Повестку принесли утром, когда я пришел, усталый, с ночной смены. Матери не было. На столе, под салфеткой, лежали сваренные в мундире, чуть теплые картофелины, ломоть черного хлеба, сдобренный сахарным песком, и записка: «Ушла на дежурство. Завтра вернусь около восьми вечера. Смотри, не опоздай на работу». Будильника у нас не было, и мать, уходя на ночные дежурства, каждый раз просила соседей разбудить меня. Я и сам обращался к ним с такой же просьбой, если надо было вставать утром. А днем я спал мало и всегда просыпался сам, задолго до заводского гудка.
Мать беспокоилась не зря. За опоздания и прогулы строго наказывали. И все понимали: эта строгость — необходимая, вынужденная мера.
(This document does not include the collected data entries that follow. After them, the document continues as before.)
-- ==== Sys2Proof/Laws/LeadsBase.lean ====
section
/-! SUPPORT. Every operation of registers, records, clock, rings, power and resets leads on from its state: one lemma each. -/

namespace Sys2Proof.Machine

/-! ### Regs -/

theorem keeps_setFld {fp : Nat} (hcap : Has fp 0x2) {z : State} {a0 : State} {a1 : Nat} {a2 : Nat} {a3 : Nat}
    {a4 : Nat} (h0 : Leads fp z a0) :
    Leads fp z (State.setFld a0 a1 a2 a3 a4) := by
  unfold State.setFld
  refine keeps_setReg hcap ?_
  exact h0

theorem keeps_setFlag {fp : Nat} (hcap : Has fp 0x2) {z : State} {a0 : State} {a1 : Nat} {a2 : Nat} {a3 : Bool}
    (h0 : Leads fp z a0) :
    Leads fp z (State.setFlag a0 a1 a2 a3) := by
  unfold State.setFlag
  refine keeps_setFld hcap ?_
  exact h0

theorem keeps_bump {fp : Nat} (hcap : Has fp 0x2) {z : State} {a0 : State} {a1 : Nat} {a2 : Nat}
    (h0 : Leads fp z a0) :
    Leads fp z (State.bump a0 a1 a2) := by
  unfold State.bump
  refine keeps_setReg hcap ?_
  exact h0

theorem keeps_clearReg {fp : Nat} (hcap : Has fp 0x2) {z : State} {a0 : State} {a1 : Nat} (h0 : Leads fp z a0) :
    Leads fp z (State.clearReg a0 a1) := by
  unfold State.clearReg
  refine keeps_setReg hcap ?_
  exact h0

/-! ### Ops -/

theorem keeps_writeNat {fp : Nat} (hcap : Has fp 0xC) {z : State} {a0 : State} {a1 : Nat} {a2 : Nat} {a3 : Nat}
    (h0 : Leads fp z a0) :
    Leads fp z (State.writeNat a0 a1 a2 a3) := by
  unfold State.writeNat
  refine keeps_write hcap ?_
  exact h0

theorem keeps_writeP {fp : Nat} (hcap : Has fp 0xC) {z : State} {a0 : State} {a1 : Nat} {a2 : List Byte}
    {a3 : Bool} (h0 : Leads fp z a0) :
    Leads fp z (State.writeP a0 a1 a2 a3) := by
  unfold State.writeP
  refine keeps_ite ?_ ?_
  · refine keeps_spoil (hcap.sub rfl) ?_
    refine keeps_write hcap ?_
    exact h0
  · refine keeps_write hcap ?_
    exact h0

theorem keeps_draw {fp : Nat} (hcap : Has fp 0x4000000000) {z : State} {a0 : State} (h0 : Leads fp z a0) :
    Leads fp z (State.draw a0).2 := by
  unfold State.draw
  refine keeps_mk2 ?_
  exact keeps_put_free hcap h0

theorem keeps_send {fp : Nat} (hcap : Has fp 0x2000000000) {z : State} {a0 : State} {a1 : Out} (h0 : Leads fp z a0) :
    Leads fp z (State.send a0 a1) := by
  unfold State.send
  exact keeps_put_out hcap h0

theorem keeps_event {fp : Nat} (hcap : Has fp 0x400000) {z : State} {a0 : State} {a1 : Bool} {a2 : Bool}
    {a3 : Nat} {a4 : Nat} {a5 : Nat} {a6 : Nat} (h0 : Leads fp z a0) :
    Leads fp z (State.event a0 a1 a2 a3 a4 a5 a6) := by
  unfold State.event
  extract_lets -merge -useContext -underBinder v0
  exact keeps_put_serve hcap h0

theorem keeps_eventAll {fp : Nat} (hcap : Has fp 0x400000) {z : State} {a0 : State} {a1 : Nat} {a2 : Nat}
    {a3 : Nat} (h0 : Leads fp z a0) :
    Leads fp z (State.eventAll a0 a1 a2 a3) := by
  unfold State.eventAll
  refine keeps_event hcap ?_
  exact h0

theorem keeps_eventHolder {fp : Nat} (hcap : Has fp 0x400000) {z : State} {a0 : State} {a1 : Nat} {a2 : Nat}
    {a3 : Nat} (h0 : Leads fp z a0) :
    Leads fp z (State.eventHolder a0 a1 a2 a3) := by
  unfold State.eventHolder
  refine keeps_event hcap ?_
  exact h0

theorem keeps_setTile {fp : Nat} (hcap : Has fp 0x100) {z : State} {a0 : State} {a1 : Nat} {a2 : Tile}
    (h0 : Leads fp z a0) :
    Leads fp z (State.setTile a0 a1 a2) := by
  unfold State.setTile
  exact keeps_put_tiles hcap h0

theorem keeps_setDir {fp : Nat} (hcap : Has fp 0x80) {z : State} {a0 : State} {a1 : Nat} {a2 : DirEntry}
    (h0 : Leads fp z a0) :
    Leads fp z (State.setDir a0 a1 a2) := by
  unfold State.setDir
  exact keeps_put_dir hcap h0

theorem keeps_setSeq {fp : Nat} (hcap : Has fp 0x800000) {z : State} {a0 : State} {a1 : Nat} {a2 : Seq}
    (h0 : Leads fp z a0) :
    Leads fp z (State.setSeq a0 a1 a2) := by
  unfold State.setSeq
  exact keeps_put_seqs hcap h0

theorem keeps_setPort {fp : Nat} (hcap : Has fp 0x200000) {z : State} {a0 : State} {a1 : Nat} {a2 : PortState}
    (h0 : Leads fp z a0) :
    Leads fp z (State.setPort a0 a1 a2) := by
  unfold State.setPort
  exact keeps_put_ports hcap h0

theorem keeps_setAcct {fp : Nat} (hcap : Has fp 0x400000) {z : State} {a0 : State} {a1 : Nat} {a2 : Acct}
    (h0 : Leads fp z a0) :
    Leads fp z (State.setAcct a0 a1 a2) := by
  unfold State.setAcct
  extract_lets -merge -useContext -underBinder v0
  exact keeps_put_serve hcap h0

theorem keeps_setFolio {fp : Nat} (hcap : Has fp 0x1000000) {z : State} {a0 : State} {a1 : Nat} {a2 : Folio}
    (h0 : Leads fp z a0) :
    Leads fp z (State.setFolio a0 a1 a2) := by
  unfold State.setFolio
  exact keeps_put_folio hcap h0

theorem keeps_setEndo {fp : Nat} (hcap : Has fp 0x8000000) {z : State} {a0 : State} {a1 : Nat} {a2 : EndoEntry}
    (h0 : Leads fp z a0) :
    Leads fp z (State.setEndo a0 a1 a2) := by
  unfold State.setEndo
  exact keeps_put_endo hcap h0

theorem keeps_setLink {fp : Nat} (hcap : Has fp 0x100000000) {z : State} {a0 : State} {a1 : Nat}
    {a2 : LinkState} (h0 : Leads fp z a0) :
    Leads fp z (State.setLink a0 a1 a2) := by
  unfold State.setLink
  extract_lets -merge -useContext -underBinder v0
  exact keeps_put_clr hcap h0

theorem keeps_setGroup {fp : Nat} (hcap : Has fp 0x200) {z : State} {a0 : State} {a1 : Nat} {a2 : Nat}
    {a3 : Group} (h0 : Leads fp z a0) :
    Leads fp z (State.setGroup a0 a1 a2 a3) := by
  unfold State.setGroup
  exact keeps_put_groups hcap h0

theorem keeps_setAudit {fp : Nat} (hcap : Has fp 0x40000000) {z : State} {a0 : State} {a1 : Nat} {a2 : Audit}
    (h0 : Leads fp z a0) :
    Leads fp z (State.setAudit a0 a1 a2) := by
  unfold State.setAudit
  exact keeps_put_aud hcap h0

theorem keeps_setChan {fp : Nat} (hcap : Has fp 0x80000) {z : State} {a0 : State} {a1 : Nat} {a2 : Nat}
    {a3 : Channel} (h0 : Leads fp z a0) :
    Leads fp z (State.setChan a0 a1 a2 a3) := by
  unfold State.setChan
  exact keeps_put_dma hcap h0
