/-! ### Posting -/

theorem keeps_checkReplays {fp : Nat} (hcap : Has fp 0x270040804E) {z : State} {a0 : State} (h0 : Leads fp z a0) :
    Leads fp z (State.checkReplays a0) := by
  unfold State.checkReplays
  extract_lets -merge -useContext -underBinder v0
  have kv0 : Leads fp z v0 := by
    dsimp -zeta only [v0]
    exact keeps_put_replays (hcap.sub rfl) h0
  first | clear_value v0 | skip
  refine keeps_foldl ?_ ?_
  · intro y1 hy1 y2
    extract_lets -merge -useContext -underBinder v3 v4 v5 v6
    have kv5 : Leads fp z v5 := by
      dsimp -zeta only [v5]
      refine keeps_fault (hcap.sub rfl) ?_
      exact hy1
    first | clear_value v5 | skip
    have kv6 : Leads fp z v6 := by
      dsimp -zeta only [v6]
      refine keeps_bump (hcap.sub rfl) ?_
      exact kv5
    first | clear_value v6 | skip
    refine keeps_ite ?_ ?_
    · exact hy1
    · refine keeps_markRows (hcap.sub rfl) ?_
      exact kv6
  · exact kv0

theorem keeps_withhold {fp : Nat} (hcap : Has fp 0x400000) {z : State} {a0 : State} {a1 : Row} {a2 : Nat}
    (h0 : Leads fp z a0) :
    Leads fp z (State.withhold a0 a1 a2) := by
  unfold State.withhold
  refine keeps_ite ?_ ?_
  · refine keeps_say hcap ?_
    exact h0
  · refine keeps_ite ?_ ?_
    · refine keeps_say hcap ?_
      exact h0
    · exact h0

theorem keeps_poisonRow {fp : Nat} (hcap : Has fp 0x2700C0004E) {z : State} {a0 : State} {a1 : Row}
    (h0 : Leads fp z a0) :
    Leads fp z (State.poisonRow a0 a1) := by
  unfold State.poisonRow
  extract_lets -merge -useContext -underBinder v0 v1
  refine keeps_endSeq (hcap.sub rfl) ?_
  refine keeps_fault (hcap.sub rfl) ?_
  exact h0

theorem keeps_faultRow {fp : Nat} (hcap : Has fp 0xC00000) {z : State} {a0 : State} {a1 : Row} (h0 : Leads fp z a0) :
    Leads fp z (State.faultRow a0 a1) := by
  unfold State.faultRow
  extract_lets -merge -useContext -underBinder v0 v1
  have kv1 : Leads fp z v1 := by
    dsimp -zeta only [v1]
    refine keeps_setSeq (hcap.sub rfl) ?_
    refine keeps_withhold (hcap.sub rfl) ?_
    exact h0
  first | clear_value v1 | skip
  refine keeps_ite ?_ ?_
  · refine keeps_endSeq hcap ?_
    exact kv1
  · exact kv1

theorem keeps_lostRow {fp : Nat} (hcap : Has fp 0xC00000) {z : State} {a0 : State} {a1 : Row} (h0 : Leads fp z a0) :
    Leads fp z (State.lostRow a0 a1) := by
  unfold State.lostRow
  extract_lets -merge -useContext -underBinder v0
  refine keeps_setSeq (hcap.sub rfl) ?_
  refine keeps_withhold (hcap.sub rfl) ?_
  exact h0

theorem keeps_deliverToken {fp : Nat} (hcap : Has fp 0xC0000E) {z : State} {a0 : State} {a1 : Row} {a2 : Nat}
    (h0 : Leads fp z a0) :
    Leads fp z (State.deliverToken a0 a1 a2) := by
  unfold State.deliverToken
  extract_lets -merge -useContext -underBinder v0 v1 v2 v3 v4 v5 v6 v7 v8
  have kv3 : Leads fp z v3 := by
    dsimp -zeta only [v3]
    refine keeps_bump (hcap.sub rfl) ?_
    refine keeps_logToken (hcap.sub rfl) ?_
    exact h0
  first | clear_value v3 | skip
  have kv5 : Leads fp z v5 := by
    dsimp -zeta only [v5]
    refine keeps_setAcct (hcap.sub rfl) ?_
    exact kv3
  first | clear_value v5 | skip
  have kv6 : Leads fp z v6 := by
    dsimp -zeta only [v6]
    refine keeps_say (hcap.sub rfl) ?_
    exact kv5
  first | clear_value v6 | skip
  have kv8 : Leads fp z v8 := by
    dsimp -zeta only [v8]
    refine keeps_setSeq (hcap.sub rfl) ?_
    exact kv6
  first | clear_value v8 | skip
  refine keeps_ite ?_ ?_
  · refine keeps_endSeq (hcap.sub rfl) ?_
    exact kv8
  · refine keeps_ite ?_ ?_
    · refine keeps_completeSeq (hcap.sub rfl) ?_
      exact kv8
    · refine keeps_ite ?_ ?_
      · refine keeps_completeSeq (hcap.sub rfl) ?_
        exact kv8
      · refine keeps_ite ?_ ?_
        · refine keeps_completeSeq (hcap.sub rfl) ?_
          exact kv8
        · exact kv8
Я читал и перечитывал повестку. Усталость как рукой сняло. Наскоро перекусив, я помчался в военкомат к капитану Шубину — с ним я познакомился полгода назад, когда проходил медкомиссию. В тот день призывники — парнишки 1926 года рождения — слонялись по коридорам, сидели на корточках, привалившись к поблекшей от частого прикосновения стене, дымили самокрутками, передавая друг другу обмусоленные «сороковки». Разговоры велись на одну тему: когда заберут и куда. Мои сверстники хотели попасть в авиацию, в артиллерию, в танковые войска. Двое из нас собирались стать гвардейскими минометчиками — так называли тех, кто стрелял из «катюш». Все говорили: «Лишь бы не в пехоту». Служба в пехоте представлялась всем нам самой тяжелой и самой опасной. Все мы надеялись остаться в живых, никто не говорил вслух, что кого-нибудь из нас могут убить или тяжело ранить. Но все, наверное, думали об этом: наши войска наступали почти на всех фронтах, и мы уже знали, что это такое.
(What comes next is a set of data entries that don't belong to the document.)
theorem keeps_dmaWrite {fp : Nat} (hcap : Has fp 0x27804B006E) {z : State} {a0 : State} {a1 : Src} {a2 : Die}
    {a3 : Nat} {a4 : Nat} {a5 : Nat} (h0 : Leads fp z a0) :
    Leads fp z (State.dmaWrite a0 a1 a2 a3 a4 a5) := by
  unfold State.dmaWrite
  extract_lets -merge -useContext -underBinder v0 v1 v2
  have kv0 : Leads fp z v0 := by
    dsimp -zeta only [v0]
    refine keeps_setFld (hcap.sub rfl) ?_
    exact h0
  first | clear_value v0 | skip
  have kv1 : Leads fp z v1 := by
    dsimp -zeta only [v1]
    refine keeps_ite ?_ ?_
    · refine keeps_dmaStop (hcap.sub rfl) ?_
      exact kv0
    · exact kv0
  first | clear_value v1 | skip
  have kv2 : Leads fp z v2 := by
    dsimp -zeta only [v2]
    refine keeps_ite ?_ ?_
    · refine keeps_dmaGo (hcap.sub rfl) ?_
      exact kv1
    · exact kv1
  first | clear_value v2 | skip
  refine keeps_ite ?_ ?_
  · refine keeps_ite ?_ ?_
    · exact h0
    · refine keeps_ite ?_ ?_
      · refine keeps_blockReset (hcap.sub rfl) ?_
        exact kv2
      · exact kv2
  · refine keeps_ite ?_ ?_
    · refine keeps_w1c (hcap.sub rfl) ?_
      exact h0
    · refine keeps_ite ?_ ?_
      · refine keeps_ite ?_ ?_
        · refine keeps_setFld (hcap.sub rfl) ?_
          exact h0
        · exact h0
      · exact h0

theorem keeps_mgcWrite {fp : Nat} (hcap : Has fp 0x2000002E) {z : State} {a0 : State} {a1 : Src} {a2 : Die}
    {a3 : Nat} {a4 : Nat} {a5 : Nat} (h0 : Leads fp z a0) :
    Leads fp z (State.mgcWrite a0 a1 a2 a3 a4 a5) := by
  unfold State.mgcWrite
  refine keeps_ite ?_ ?_
  · refine keeps_blockWrite (hcap.sub rfl) ?_
    exact h0
  · refine keeps_ite ?_ ?_
    · refine keeps_w1c (hcap.sub rfl) ?_
      exact h0
    · refine keeps_ite ?_ ?_
      · refine keeps_ite ?_ ?_
        · refine keeps_calStart (hcap.sub rfl) ?_
          exact h0
        · exact h0
      · refine keeps_ite ?_ ?_
        · refine keeps_ite ?_ ?_
          · refine keeps_setFld (hcap.sub rfl) ?_
            exact h0
          · exact h0
        · exact h0

theorem keeps_unitWrite {fp : Nat} (hcap : Has fp 0x22) {z : State} {a0 : State} {a1 : Src} {a2 : EngUnit}
    {a3 : Nat} {a4 : Nat} (h0 : Leads fp z a0) :
    Leads fp z (State.unitWrite a0 a1 a2 a3 a4) := by
  unfold State.unitWrite
  refine keeps_ite ?_ ?_
  · refine keeps_blockWrite hcap ?_
    exact h0
  · refine keeps_ite ?_ ?_
    · refine keeps_w1c (hcap.sub rfl) ?_
      exact h0
    · refine keeps_ite ?_ ?_
      · split
        · refine keeps_w1c (hcap.sub rfl) ?_
          exact h0
        · exact h0
      · exact h0

theorem keeps_lstatWrite {fp : Nat} (hcap : Has fp 0x2) {z : State} {a0 : State} {a1 : Src} {a2 : Nat}
    {a3 : Nat} {a4 : Nat} (h0 : Leads fp z a0) :
    Leads fp z (State.lstatWrite a0 a1 a2 a3 a4) := by
  unfold State.lstatWrite
  extract_lets -merge -useContext -underBinder v0 v1
  have kv1 : Leads fp z v1 := by
    dsimp -zeta only [v1]
    refine keeps_w1c hcap ?_
    exact h0
  first | clear_value v1 | skip
  refine keeps_ite ?_ ?_
  · refine keeps_setFld hcap ?_
    refine keeps_setFlag hcap ?_
    exact kv1
  · exact kv1

theorem keeps_tlrWrite {fp : Nat} (hcap : Has fp 0x2000200002) {z : State} {a0 : State} {a1 : Src} {a2 : Nat}
    {a3 : Nat} {a4 : Nat} {a5 : Nat} (h0 : Leads fp z a0) :
    Leads fp z (State.tlrWrite a0 a1 a2 a3 a4 a5) := by
  unfold State.tlrWrite
  refine keeps_ite ?_ ?_
  · exact h0
  · split
    · refine keeps_ringConfig (hcap.sub rfl) ?_
      exact h0
    · refine keeps_ringConfig (hcap.sub rfl) ?_
      exact h0
    · refine keeps_ringConfig (hcap.sub rfl) ?_
      exact h0
    · refine keeps_ringConfig (hcap.sub rfl) ?_
      exact h0
    · refine keeps_ringConfig (hcap.sub rfl) ?_
      exact h0
    · refine keeps_tailWrite hcap ?_
      exact h0
    · refine keeps_stampWrite (hcap.sub rfl) ?_
      exact h0
    · refine keeps_lstatWrite (hcap.sub rfl) ?_
      exact h0
    · exact h0

theorem keeps_msixWrite {fp : Nat} (hcap : Has fp 0x2000200000) {z : State} {a0 : State} {a1 : Nat} {a2 : Nat}
    {a3 : Nat} {a4 : Nat} {a5 : Nat} (h0 : Leads fp z a0) :
    Leads fp z (State.msixWrite a0 a1 a2 a3 a4 a5) := by
  unfold State.msixWrite
  extract_lets -merge -useContext -underBinder v0 v1
  refine keeps_ite ?_ ?_
  · exact h0
  · refine keeps_ite ?_ ?_
    · refine keeps_ite ?_ ?_
      · refine keeps_msixMask (hcap.sub rfl) ?_
        exact h0
      · refine keeps_msixClear hcap ?_
        exact h0
    · refine keeps_setPort (hcap.sub rfl) ?_
      exact h0

theorem keeps_wordWrite {fp : Nat} (hcap : Has fp 0x2FFFFFFFFE) {z : State} {a0 : State} {a1 : Src} {a2 : Nat}
    {a3 : Nat} (h0 : Leads fp z a0) :
    Leads fp z (State.wordWrite a0 a1 a2 a3) := by
  unfold State.wordWrite
  extract_lets -merge -useContext -underBinder v0
  split
  · refine keeps_glbWrite (hcap.sub rfl) ?_
    exact h0
  · refine keeps_stwWrite (hcap.sub rfl) ?_
    exact h0
  · refine keeps_rstWrite (hcap.sub rfl) ?_
    exact h0
  · refine keeps_secWrite (hcap.sub rfl) ?_
    exact h0
  · refine keeps_audWrite (hcap.sub rfl) ?_
    exact h0
  · refine keeps_hptWrite (hcap.sub rfl) ?_
    exact h0
  · exact h0
  · exact h0
  · refine keeps_talWrite (hcap.sub rfl) ?_
    exact h0
  · refine keeps_dmaWrite (hcap.sub rfl) ?_
    exact h0
  · exact h0
  · refine keeps_ite ?_ ?_
    · refine keeps_timerCtrl (hcap.sub rfl) ?_
      exact h0
    · refine keeps_ite ?_ ?_
      · refine keeps_timerPeriod (hcap.sub rfl) ?_
        exact h0
      · exact h0
  · refine keeps_ite ?_ ?_
    · refine keeps_setFld (hcap.sub rfl) ?_
      exact h0
    · exact h0
  · exact h0
  · refine keeps_mgcWrite (hcap.sub rfl) ?_
    exact h0
  · refine keeps_unitWrite (hcap.sub rfl) ?_
    exact h0
  · refine keeps_unitWrite (hcap.sub rfl) ?_
    exact h0
  · refine keeps_unitWrite (hcap.sub rfl) ?_
    exact h0
  · refine keeps_tlrWrite (hcap.sub rfl) ?_
    exact h0
  · refine keeps_msixWrite (hcap.sub rfl) ?_
    exact h0
  · refine keeps_ite ?_ ?_
    · refine keeps_flogTail (hcap.sub rfl) ?_
      exact h0
    · exact h0
  · exact h0

theorem keeps_vfWrite {fp : Nat} (hcap : Has fp 0x2000200002) {z : State} {a0 : State} {a1 : Src} {a2 : Nat}
    {a3 : Nat} (h0 : Leads fp z a0) :
    Leads fp z (State.vfWrite a0 a1 a2 a3) := by
  unfold State.vfWrite
  extract_lets -merge -useContext -underBinder v0
  refine keeps_ite ?_ ?_
  · refine keeps_tlrWrite hcap ?_
    exact h0
  · refine keeps_ite ?_ ?_
    · refine keeps_msixWrite (hcap.sub rfl) ?_
      exact h0
    · exact h0

theorem leads_regWrite {fp : Nat} (hcap : Has fp 0x2FFFFFFFFE) {z s t : State} {w : Src} {a v : Nat}
    {wide : Bool} (h : Leads fp z s)
    (e : s.regWrite w a wide v = .next t) : Leads fp z t := by
  unfold State.regWrite at e
  extract_lets n write at e
  have k : ∀ s a v, Leads fp z s → Leads fp z (write s a v) := by
    intro s a v h
    exact keeps_ite (keeps_wordWrite hcap h) (keeps_vfWrite (hcap.sub rfl) h)
  clear_value write
  split at e
  · cases e
  · split at e
    · cases e
    · split at e
      · injection e with e; subst e; exact k _ _ _ (k _ _ _ h)
      · injection e with e; subst e; exact k _ _ _ h

theorem leads_execRegisterWrite {fp : Nat} (hcap : Has fp 0x2FFFFFFFFE) {z s t : State} {w : Src} {a : Nat}
    {wide : Bool} {v : Word64} (h : Leads fp z s)
    (e : execRegisterWrite w a wide v s = .next t) : Leads fp z t := leads_regWrite hcap h e

/-! ### ClearingOps -/

theorem keeps_takeGranule {fp : Nat} (hcap : Has fp 0x270040004E) {z : State} {a0 : State} {a1 : Nat}
    {a2 : Codeword} (h0 : Leads fp z a0) :
    Leads fp z (State.takeGranule a0 a1 a2).1 := by
  unfold State.takeGranule
  split
  · refine keeps_mk ?_
    exact h0
  · refine keeps_mk ?_
    exact h0
  · refine keeps_mk ?_
    refine keeps_fault hcap ?_
    exact h0

theorem keeps_takeGranules {fp : Nat} (hcap : Has fp 0x270040004E) {z : State} {p : Nat} : ∀
    {gs : List Codeword} {s : State}, Leads fp z s → Leads fp z (s.takeGranules p gs).1
  | [], _, h => h
  | g :: gs, s, h => by
    unfold State.takeGranules
    exact keeps_takeGranules hcap (gs := gs) (keeps_takeGranule hcap h)

theorem keeps_forward {fp : Nat} (hcap : Has fp 0x278040004E) {z s : State} {p : Nat} {c : ClrCmd}
    {data : List Codeword} (h : Leads fp z s) : Leads fp z (s.forward p c data) := by
  unfold State.forward
  refine keeps_ite (keeps_bump (hcap.sub rfl) (keeps_fault (hcap.sub rfl) h)) ?_
  split
  rename_i s1 gs e
  have k : Leads fp z s1 := keeps_eq1 e (keeps_takeGranules (hcap.sub rfl) h)
  split
  · rename_i t et
    exact keeps_bump (hcap.sub rfl) (keeps_sendTo (hcap.sub rfl) k t et)
  · exact k

theorem keeps_refuseRemote {fp : Nat} (hcap : Has fp 0x270040004E) {z : State} {a0 : State} {a1 : Nat}
    {a2 : ClrCmd} (h0 : Leads fp z a0) :
    Leads fp z (State.refuseRemote a0 a1 a2) := by
  unfold State.refuseRemote
  refine keeps_bump (hcap.sub rfl) ?_
  refine keeps_fault hcap ?_
  exact h0

theorem keeps_remoteWrite {fp : Nat} (hcap : Has fp 0x278040004E) {z : State} {a0 : State} {a1 : Nat}
    {a2 : ClrCmd} {a3 : List Codeword} (h0 : Leads fp z a0) :
    Leads fp z (State.remoteWrite a0 a1 a2 a3) := by
  unfold State.remoteWrite
  refine keeps_ite ?_ ?_
  · exact h0
  · refine keeps_ite ?_ ?_
    · refine keeps_forward hcap ?_
      exact h0
    · split
      rename_i x0 x1 e4
      have kx0 : Leads fp z x0 := by
        refine keeps_eq1 e4 ?_
        refine keeps_takeGranules (hcap.sub rfl) ?_
        exact h0
      extract_lets -merge -useContext -underBinder v2 v3
      have kv2 : Leads fp z v2 := by
        dsimp -zeta only [v2]
        refine keeps_spaceWrite (hcap.sub rfl) ?_
        exact kx0
      first | clear_value v2 | skip
      refine keeps_ite ?_ ?_
      · refine keeps_refuseRemote (hcap.sub rfl) ?_
        exact kx0
      · exact keeps_put_clr (hcap.sub rfl) kv2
Я хотел стать моряком. Очень хотел! Морем я бредил с детства, прочитал десятки книг, в которых воспевалось море и смелые, отважные люди — моряки. Но я понимал — на флот не возьмут: туда отбирали самых крепких, самых выносливых, а у меня с детства пошаливали нервы. Сам я этого не замечал, но так утверждала мать. «А вдруг?» — появлялась надежда. Я бы полжизни отдал, чтобы попасть на флот. В мечтах я видел себя в бескозырке с ленточками, с синим воротником на спине.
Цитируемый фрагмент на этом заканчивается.